◆ **Aim of the exercise**
Could you filter the material and copy every line where the word "List" occurs?

◆ **Available data**

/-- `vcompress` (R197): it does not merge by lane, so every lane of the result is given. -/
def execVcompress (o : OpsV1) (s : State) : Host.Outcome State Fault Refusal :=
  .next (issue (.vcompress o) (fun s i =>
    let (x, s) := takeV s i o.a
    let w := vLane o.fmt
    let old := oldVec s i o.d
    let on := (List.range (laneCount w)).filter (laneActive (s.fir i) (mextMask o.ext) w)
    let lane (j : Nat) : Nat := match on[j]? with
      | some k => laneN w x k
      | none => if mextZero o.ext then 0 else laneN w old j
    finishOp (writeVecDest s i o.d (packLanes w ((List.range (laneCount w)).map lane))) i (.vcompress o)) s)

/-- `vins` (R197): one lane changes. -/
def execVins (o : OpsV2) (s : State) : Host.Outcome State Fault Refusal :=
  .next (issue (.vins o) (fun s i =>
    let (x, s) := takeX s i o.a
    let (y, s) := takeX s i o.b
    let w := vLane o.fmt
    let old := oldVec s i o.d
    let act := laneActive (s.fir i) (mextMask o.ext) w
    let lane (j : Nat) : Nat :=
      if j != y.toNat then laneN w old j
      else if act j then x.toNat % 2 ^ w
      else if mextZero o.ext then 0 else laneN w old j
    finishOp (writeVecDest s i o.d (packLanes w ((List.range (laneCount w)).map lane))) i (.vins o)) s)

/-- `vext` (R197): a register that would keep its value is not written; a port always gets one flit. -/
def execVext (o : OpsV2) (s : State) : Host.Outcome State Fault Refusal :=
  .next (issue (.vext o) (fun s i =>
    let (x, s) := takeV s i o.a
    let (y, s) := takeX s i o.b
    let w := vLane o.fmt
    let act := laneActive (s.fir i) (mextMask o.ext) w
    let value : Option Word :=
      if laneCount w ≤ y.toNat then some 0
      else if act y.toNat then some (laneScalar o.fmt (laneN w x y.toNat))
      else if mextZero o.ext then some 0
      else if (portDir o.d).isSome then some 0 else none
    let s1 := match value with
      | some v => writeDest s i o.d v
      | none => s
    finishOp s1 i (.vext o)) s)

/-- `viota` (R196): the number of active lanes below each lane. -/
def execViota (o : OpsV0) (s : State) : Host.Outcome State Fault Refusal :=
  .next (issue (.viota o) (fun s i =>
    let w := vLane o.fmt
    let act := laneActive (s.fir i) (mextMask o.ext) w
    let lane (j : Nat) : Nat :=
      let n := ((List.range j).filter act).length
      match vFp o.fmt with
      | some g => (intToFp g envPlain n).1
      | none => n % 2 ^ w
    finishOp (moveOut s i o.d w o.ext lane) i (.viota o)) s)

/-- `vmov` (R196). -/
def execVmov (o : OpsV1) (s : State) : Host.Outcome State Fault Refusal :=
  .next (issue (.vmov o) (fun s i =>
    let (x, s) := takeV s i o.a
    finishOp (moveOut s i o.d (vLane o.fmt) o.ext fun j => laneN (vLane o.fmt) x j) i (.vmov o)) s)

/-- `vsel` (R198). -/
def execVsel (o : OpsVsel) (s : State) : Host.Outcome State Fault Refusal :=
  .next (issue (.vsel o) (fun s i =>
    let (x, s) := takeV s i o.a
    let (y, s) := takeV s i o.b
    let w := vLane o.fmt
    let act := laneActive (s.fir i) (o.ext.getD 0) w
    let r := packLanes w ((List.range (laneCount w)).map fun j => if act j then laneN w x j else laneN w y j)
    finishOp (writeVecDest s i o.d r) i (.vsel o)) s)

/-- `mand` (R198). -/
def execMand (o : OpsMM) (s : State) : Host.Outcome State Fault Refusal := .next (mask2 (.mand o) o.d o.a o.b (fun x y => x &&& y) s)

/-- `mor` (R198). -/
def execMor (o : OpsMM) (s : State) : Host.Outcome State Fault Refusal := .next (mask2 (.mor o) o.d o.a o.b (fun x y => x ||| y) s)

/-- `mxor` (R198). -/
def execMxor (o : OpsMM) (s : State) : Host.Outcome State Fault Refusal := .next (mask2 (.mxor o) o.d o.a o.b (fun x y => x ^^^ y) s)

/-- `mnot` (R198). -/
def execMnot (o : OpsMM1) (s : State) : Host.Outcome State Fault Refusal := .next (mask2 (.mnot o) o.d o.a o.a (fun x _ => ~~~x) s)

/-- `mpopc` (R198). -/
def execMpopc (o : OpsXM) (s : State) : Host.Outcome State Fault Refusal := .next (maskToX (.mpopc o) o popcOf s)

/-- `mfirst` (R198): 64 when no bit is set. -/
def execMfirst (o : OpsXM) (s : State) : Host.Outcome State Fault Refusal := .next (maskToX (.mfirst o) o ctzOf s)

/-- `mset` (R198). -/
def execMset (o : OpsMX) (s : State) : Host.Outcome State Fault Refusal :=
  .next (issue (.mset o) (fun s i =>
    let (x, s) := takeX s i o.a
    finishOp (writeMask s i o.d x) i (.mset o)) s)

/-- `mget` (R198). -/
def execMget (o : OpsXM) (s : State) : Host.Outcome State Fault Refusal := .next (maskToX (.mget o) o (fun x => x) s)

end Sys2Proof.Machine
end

◆ **Your response**
    let on := (List.range (laneCount w)).filter (laneActive (s.fir i) (mextMask o.ext) w)
    finishOp (writeVecDest s i o.d (packLanes w ((List.range (laneCount w)).map lane))) i (.vcompress o)) s)
    finishOp (writeVecDest s i o.d (packLanes w ((List.range (laneCount w)).map lane))) i (.vins o)) s)
      let n := ((List.range j).filter act).length
    let r := packLanes w ((List.range (laneCount w)).map fun j => if act j then laneN w x j else laneN w y j)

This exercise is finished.